BY MARK LARSON
When Ricardo Soto graduated from law school at the University of Wisconsin, he began a law career that has carried a strong theme throughout: helping people in need.
Just out of school in 1993, Soto won a fellowship from the Skadden Fellowship Foundation which enabled him to pursue public interest work at the Oceanside office of California Rural Legal Assistance Inc. He spent three and a half years at the nonprofit legal and political advocacy group that works in the interests of migrant farm workers.
Advancing his career in 1997, he started an eight-year stint as an in-house attorney with the San Diego Unified School District, in the niche of special education.
These days, Soto, 41, is a school district attorney at the law firm Best, Best & Krieger LLC in San Diego. Clients include school districts in San Diego, Imperial, Riverside, and San Bernardino counties, and a few in the San Francisco Bay Area.
Soto specializes in the legal framework of providing various courses. And doing that has a lot of challenges.
“I try to help school districts with their school accountability programs, so they can measure the academic achievement of students,” he said. “That helps them receive more resources.”
And that means dealing with a lot of different parties in a school district, ranging from school boards to state legislators to teachers’ unions, among others.
“I have to make sure all the pieces fit together, and I try to help school districts understand the implications of their decisions,” he said.
Raising Students’ Achievements
Soto is known for the thoroughness of his work for public schools, and as someone who enjoys the task of giving kids a better chance to learn.
“The rewarding part of the work is helping school districts implement quality programs that have some promise for increasing students’ achievements,” he said. “Education is without a doubt a critical part of a child’s life.”
Beyond that, he sees a strong education system as an essential building block of the economy.
“Without a well-educated work force, it undermines our prosperity,” he said.
The work of the Chicago native led to a state appointment two years ago.
In August 2005, when then-San Diego schools chief Alan Bersin was appointed by Gov. Arnold Schwarzenegger as Secretary of Education, Soto was Bersin’s choice to serve as his assistant and legal counsel. The pair served in Sacramento through February 2007.
Leslie Fausset worked with Soto from 2002 to 2004 when she was deputy superintendent at San Diego Unified School District. Fausset, who has since moved on to her current post as superintendent at Solana Beach School District, remembers him well.
“I have always found him to be a consummate professional,” she said. “He’s thorough, deliberate and always puts kids first.”
Fausset recalls Soto providing a legal opinion to the San Diego school district on the placement of a special education student. He argued for specified services for the child that had special needs.
Fausset is convinced Soto’s testimony before the California State Board of Education helped make the placement happen.
“Not only was it legally compelling,” said Fausset, “but it was convincing given the sensitive nature of the circumstances.”
Due to confidentiality requirements, Fausset declined to give more specifics of the case.
“I dealt with him on hundreds of other issues,” she said. “He takes the time to listen. I think that’s why his advice is so valuable.”
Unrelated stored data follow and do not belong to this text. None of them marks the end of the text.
-- ==== Sys2Proof/Tests/Slice0.lean ====
section
/-! SUPPORT. Tests: ill-formed terms refused, one word of every opcode-table row decoded, single instructions and single steps
with the expected results of spec/95_test_vectors.md (a test's name begins with its vector's number), and for every
statement with hypotheses a state and operands that meet them (`witness_<statement>`). -/

namespace Sys2Proof.Tests
open Sys2Proof.Machine

noncomputable section

set_option Elab.async false

/-! ## Well-formedness

One ill-formed instruction for each check of WellFormed.lean, and the same check passed beside it. -/

/-- Each is refused under the sizes beside it. -/
def illFormed : List (Sz × Sz × Instr) := [
  (.s16, .s16, .addAccImm (.i32 1#32)), (.s32, .s16, .addAccImm (.i16 1#16)),
  (.s16, .s16, .jmpFarPtr (.p32 0#32 0#16)), (.s32, .s32, .jmpFarPtr (.p16 0#16 0#16)),
  (.s16, .s32, .incRm8 (.mem (.direct16 0#16))), (.s16, .s16, .incRm8 (.mem (.direct32 0#32))),
  (.s16, .s32, .incRm8 (.mem (.based16 .si .none))), (.s16, .s16, .incRm8 (.mem (.based16 .bp .none))),
  (.s16, .s16, .incRm8 (.mem (.based32 .ax .none))), (.s16, .s32, .incRm8 (.mem (.based32 .sp .none))),
  (.s16, .s32, .incRm8 (.mem (.based32 .bp .none))), (.s16, .s16, .incRm8 (.mem (.sib 0#2 .ax .ax .none))),
  (.s16, .s32, .incRm8 (.mem (.sib 0#2 .ax .bp .none))), (.s16, .s16, .incRm8 (.mem (.sibNoBase 0#2 .ax 0#32))),
  (.s16, .s16, .incRm .s32 (.reg .ax)), (.s32, .s16, .cbw .s16), (.s16, .s16, .movsb .s32), (.s16, .s32, .movsw .s16 .s16),
  (.s16, .s16, .movAlMoffs (.i32 0#32)), (.s16, .s16, .xchgAccR .s16 .ax), (.s16, .s16, .movsxR32Rm16 .ax (.reg .bx)),
  (.s16, .s16, .movzxR32Rm16 .ax (.reg .bx)), (.s16, .s16, .popMem .s16 (.based16 .bp .none)), (.s16, .s16, .joRel8 .s32 0#8),
  (.s16, .s16, .pushImm (.i32 0#32))]

theorem test_wf_refuses : illFormed.all (fun x => !x.2.2.wf x.1 x.2.1) = true := by decide

theorem test_wf_accepts : ([
    (.s32, .s16, .addAccImm (.i32 1#32)), (.s32, .s32, .jmpFarPtr (.p32 0#32 0#16)),
    (.s16, .s16, .incRm8 (.mem (.based16 .bp (.d8 0#8)))), (.s16, .s32, .incRm8 (.mem (.sib 0#2 .sp .sp .none))),
    (.s16, .s16, .xchgAccR .s16 .cx), (.s32, .s16, .movsxR32Rm16 .ax (.reg .bx))] : List (Sz × Sz × Instr)).all
      (fun x => x.2.2.wf x.1 x.2.1) = true := by decide

/-! ## Decoding

For every row of spec/opcode_table.json one instruction, its bytes assembled from the row's opcode column and the ModRM and
SIB tables (30_encoding.md R130 to R151), not by `encode`. -/

/-- Each list of bytes decodes to its instruction, with nothing left over. -/
def Reads (os as : Sz) : List (List Byte × Instr) → Prop
  | [] => True
  | (bs, i) :: rest => decodeOne os as bs = .ok (i, []) ∧ Reads os as rest

theorem test_decode_lockPrefix_to_orRRm : Reads .s16 .s16 [
    ([0xF0], .lockPrefix),
    ([0xF2], .repnePrefix),
    ([0xF3], .repPrefix),
    ([0x26], .esPrefix),
    ([0x2E], .csPrefix),
    ([0x36], .ssPrefix),
    ([0x3E], .dsPrefix),
    ([0x64], .fsPrefix),
    ([0x65], .gsPrefix),
    ([0x66], .operandSizePrefix),
    ([0x67], .addressSizePrefix),
    ([0x00, 0xEA], .addRm8R8 (.reg .dx) .bp),
    ([0x01, 0x35], .addRmR .s16 (.mem (.based16 .di .none)) .si),
    ([0x02, 0x41, 0xBB], .addR8Rm8 .ax (.mem (.based16 .bxdi (.d8 0xbb#8)))),
    ([0x03, 0xC3], .addRRm .s16 .ax (.reg .bx)),
    ([0x04, 0x13], .addAlImm8 0x13#8),
    ([0x05, 0x01, 0x2C], .addAccImm (.i16 0x2c01#16)),
    ([0x80, 0xC6, 0xD6], .addRm8Imm8 (.reg .si) 0xd6#8),
    ([0x81, 0x83, 0x71, 0x2E, 0x5A, 0xD9], .addRmImm (.mem (.based16 .bpdi (.d16 0x2e71#16))) (.i16 0xd95a#16)),
    ([0x83, 0x06, 0x43, 0x1E, 0x3F], .addRmImm8 .s16 (.mem (.direct16 0x1e43#16)) 0x3f#8),
    ([0x08, 0xD8], .orRm8R8 (.reg .ax) .bx),
    ([0x09, 0x73, 0x17], .orRmR .s16 (.mem (.based16 .bpdi (.d8 0x17#8))) .si),
    ([0x0A, 0x96, 0xDB, 0x49], .orR8Rm8 .dx (.mem (.based16 .bp (.d16 0x49db#16)))),
    ([0x0B, 0xCC], .orRRm .s16 .cx (.reg .sp))] :=
  ⟨rfl, rfl, rfl, rfl, rfl, rfl, rfl, rfl, rfl, rfl, rfl, rfl, 
    rfl, rfl, rfl, rfl, rfl, rfl, rfl, rfl, rfl, rfl, rfl, rfl, trivial⟩

theorem test_decode_orAlImm8_to_andRm8R8 : Reads .s32 .s32 [
    ([0x0C, 0x5C], .orAlImm8 0x5c#8),
    ([0x0D, 0xC5, 0x50, 0x18, 0x30], .orAccImm (.i32 0x301850c5#32)),
    ([0x80, 0xC9, 0x20], .orRm8Imm8 (.reg .cx) 0x20#8),
    ([0x81, 0x0C, 0x1B, 0xEF, 0xF2, 0x6B, 0x50], .orRmImm (.mem (.sib 0#2 .bx .bx .none)) (.i32 0x506bf2ef#32)),
    ([0x83, 0x4C, 0xEC, 0x7F, 0x5C], .orRmImm8 .s32 (.mem (.sib 3#2 .bp .sp (.d8 0x7f#8))) 0x5c#8),
    ([0x10, 0xD9], .adcRm8R8 (.reg .cx) .bx),
    ([0x11, 0x24, 0xED, 0x20, 0xED, 0xBC, 0xBA], .adcRmR .s32 (.mem (.sibNoBase 3#2 .bp 0xbabced20#32)) .sp),
    ([0x12, 0x25, 0xCE, 0x4A, 0xBD, 0x12], .adcR8Rm8 .sp (.mem (.direct32 0x12bd4ace#32))),
    ([0x13, 0xF2], .adcRRm .s32 .si (.reg .dx)),
    ([0x14, 0xAF], .adcAlImm8 0xaf#8),
    ([0x15, 0x82, 0xAF, 0x2C, 0x7D], .adcAccImm (.i32 0x7d2caf82#32)),
    ([0x80, 0xD0, 0x27], .adcRm8Imm8 (.reg .ax) 0x27#8),
    ([0x81, 0x54, 0xAD, 0xFE, 0x6A, 0xDF, 0xC9, 0x74], .adcRmImm (.mem (.sib 2#2 .bp .bp (.d8 0xfe#8))) (.i32 0x74c9df6a#32)),
    ([0x83, 0x94, 0xB9, 0x36, 0xFB, 0x94, 0xB3, 0xE4], .adcRmImm8 .s32 (.mem (.sib 2#2 .di .cx (.d32 0xb394fb36#32))) 0xe4#8),
    ([0x18, 0xE6], .sbbRm8R8 (.reg .si) .sp),
    ([0x19, 0x2D, 0x92, 0xA9, 0x31, 0x76], .sbbRmR .s32 (.mem (.direct32 0x7631a992#32)) .bp),
    ([0x1A, 0x16], .sbbR8Rm8 .dx (.mem (.based32 .si .none))),
    ([0x1B, 0xCF], .sbbRRm .s32 .cx (.reg .di)),
    ([0x1C, 0x1E], .sbbAlImm8 0x1e#8),
    ([0x1D, 0x99, 0x23, 0x95, 0x49], .sbbAccImm (.i32 0x49952399#32)),
    ([0x80, 0xDB, 0xCB], .sbbRm8Imm8 (.reg .bx) 0xcb#8),
    ([0x81, 0x9C, 0xCA, 0x02, 0xF2, 0xFD, 0x72, 0x11, 0x18, 0xA8, 0x8C], .sbbRmImm (.mem (.sib 3#2 .cx .dx (.d32 0x72fdf202#32))) (.i32 0x8ca81811#32)),
    ([0x83, 0x1C, 0xE5, 0x3A, 0x6A, 0xD6, 0xB4, 0xB7], .sbbRmImm8 .s32 (.mem (.sibNoBase 3#2 .sp 0xb4d66a3a#32)) 0xb7#8),
    ([0x20, 0xF3], .andRm8R8 (.reg .bx) .si)] :=
  ⟨rfl, rfl, rfl, rfl, rfl, rfl, rfl, rfl, rfl, rfl, rfl, rfl, 
    rfl, rfl, rfl, rfl, rfl, rfl, rfl, rfl, rfl, rfl, rfl, rfl, trivial⟩

theorem test_decode_andRmR_to_xorRm8Imm8 : Reads .s32 .s16 [
    ([0x21, 0x10], .andRmR .s32 (.mem (.based16 .bxsi .none)) .dx),
    ([0x22, 0x53, 0x77], .andR8Rm8 .dx (.mem (.based16 .bpdi (.d8 0x77#8)))),
    ([0x23, 0xC7], .andRRm .s32 .ax (.reg .di)),
    ([0x24, 0x5D], .andAlImm8 0x5d#8),
    ([0x25, 0xC5, 0x5C, 0x43, 0x43], .andAccImm (.i32 0x43435cc5#32)),
    ([0x80, 0xE0, 0x4A], .andRm8Imm8 (.reg .ax) 0x4a#8),
    ([0x81, 0xA5, 0x21, 0xA3, 0xC0, 0x39, 0xFE, 0xF3], .andRmImm (.mem (.based16 .di (.d16 0xa321#16))) (.i32 0xf3fe39c0#32)),
    ([0x83, 0x26, 0xA4, 0x1B, 0xE9], .andRmImm8 .s32 (.mem (.direct16 0x1ba4#16)) 0xe9#8),
    ([0x28, 0xF6], .subRm8R8 (.reg .si) .si),
    ([0x29, 0x71, 0xF6], .subRmR .s32 (.mem (.based16 .bxdi (.d8 0xf6#8))) .si),
    ([0x2A, 0xB3, 0x7B, 0x22], .subR8Rm8 .si (.mem (.based16 .bpdi (.d16 0x227b#16)))),
    ([0x2B, 0xDF], .subRRm .s32 .bx (.reg .di)),
    ([0x2C, 0x53], .subAlImm8 0x53#8),
    ([0x2D, 0xF9, 0x42, 0x24, 0x1C], .subAccImm (.i32 0x1c2442f9#32)),
    ([0x80, 0xE8, 0x34], .subRm8Imm8 (.reg .ax) 0x34#8),
    ([0x81, 0x2E, 0x1E, 0x00, 0x16, 0xBB, 0x18, 0x91], .subRmImm (.mem (.direct16 0x1e#16)) (.i32 0x9118bb16#32)),
    ([0x83, 0x2C, 0x33], .subRmImm8 .s32 (.mem (.based16 .si .none)) 0x33#8),
    ([0x30, 0xE8], .xorRm8R8 (.reg .ax) .bp),
    ([0x31, 0x8B, 0xA1, 0xC0], .xorRmR .s32 (.mem (.based16 .bpdi (.d16 0xc0a1#16))) .cx),
    ([0x32, 0x16, 0x27, 0x81], .xorR8Rm8 .dx (.mem (.direct16 0x8127#16))),
    ([0x33, 0xED], .xorRRm .s32 .bp (.reg .bp)),
    ([0x34, 0xF2], .xorAlImm8 0xf2#8),
    ([0x35, 0xAB, 0x96, 0x72, 0x1F], .xorAccImm (.i32 0x1f7296ab#32)),
    ([0x80, 0xF7, 0xEE], .xorRm8Imm8 (.reg .di) 0xee#8)] :=
  ⟨rfl, rfl, rfl, rfl, rfl, rfl, rfl, rfl, rfl, rfl, rfl, rfl, 
    rfl, rfl, rfl, rfl, rfl, rfl, rfl, rfl, rfl, rfl, rfl, rfl, trivial⟩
Fausset also cites Soto’s typical thorough research on legal issues facing the school district.
“It’s a very critical area,” she added. “We have a number of legal needs. Frankly, we live in a litigious society.”
And good legal advice, she said, is critical to avoiding the expensive traps that can come from lawsuits.
Sharing The Workload
Jo Anne SawyerKnoll, who now heads the city of San Diego’s ethics and integrity unit, was formerly general counsel for San Diego Unified School District. While she was Soto’s boss, he worked shoulder to shoulder with her to get things done.
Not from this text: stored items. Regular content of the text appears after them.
-- ==== Sys2Proof/Machine/Step.lean ====
section
/-! DEFINITION. One step of the block: the next event of the schedule, decoded by its port and run (R12, R40). -/

namespace Sys2Proof.Machine

/-- One step: a configuration outside R6 is refused (R9); with no event scheduled the block waits (R129); otherwise
the next event is run, as one atomic transition (R40). -/
def step (s : State) : Host.Outcome State Fault Refusal :=
  if s.cfg.legal then
    match s.schedule with
    | [] => .next (idle s)
    | e :: _ => runRequest (decodeEvent e) s
  else .refused .illegalConfiguration

/-- `s` with the instruction of a table row as its next event, on the port R57 gives its OP, before the events that
were scheduled. The bits of the word above `nbits` are zero. -/
def State.withFetchWord (s : State) (nbits w : Nat) : State :=
  { s with schedule := eventOfWord (BitVec.ofNat 32 (w % 2 ^ nbits)) :: s.schedule }

end Sys2Proof.Machine
end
When she started the job in 1998, she was stunned to find out that attorneys working for the district had no online legal research service. Instead, lawyers there had to travel to a law library to do their research.
“I’d been using those services everywhere I went,” she said. It turned out that Soto had been planning a way to get a legal research service budgeted, said SawyerKnoll, “to bring the office into the 20th century.”
“Ricardo came to me, and he had it all laid out; pricing on different services and a plan I could use to deal with it.”
She saw Soto as a colleague “whose eyes and ears were always open at a number of levels.”
Beyond that, he was more than happy to share what he knew. When SawyerKnoll first took the job at the school district, she admittedly didn’t know much about legal issues facing education.
Soto helped her learn the ropes.
“I found his advice to be very, very helpful,” she said. “He made me look good.”
Mark Larson is a freelance writer for the San Diego Business Journal.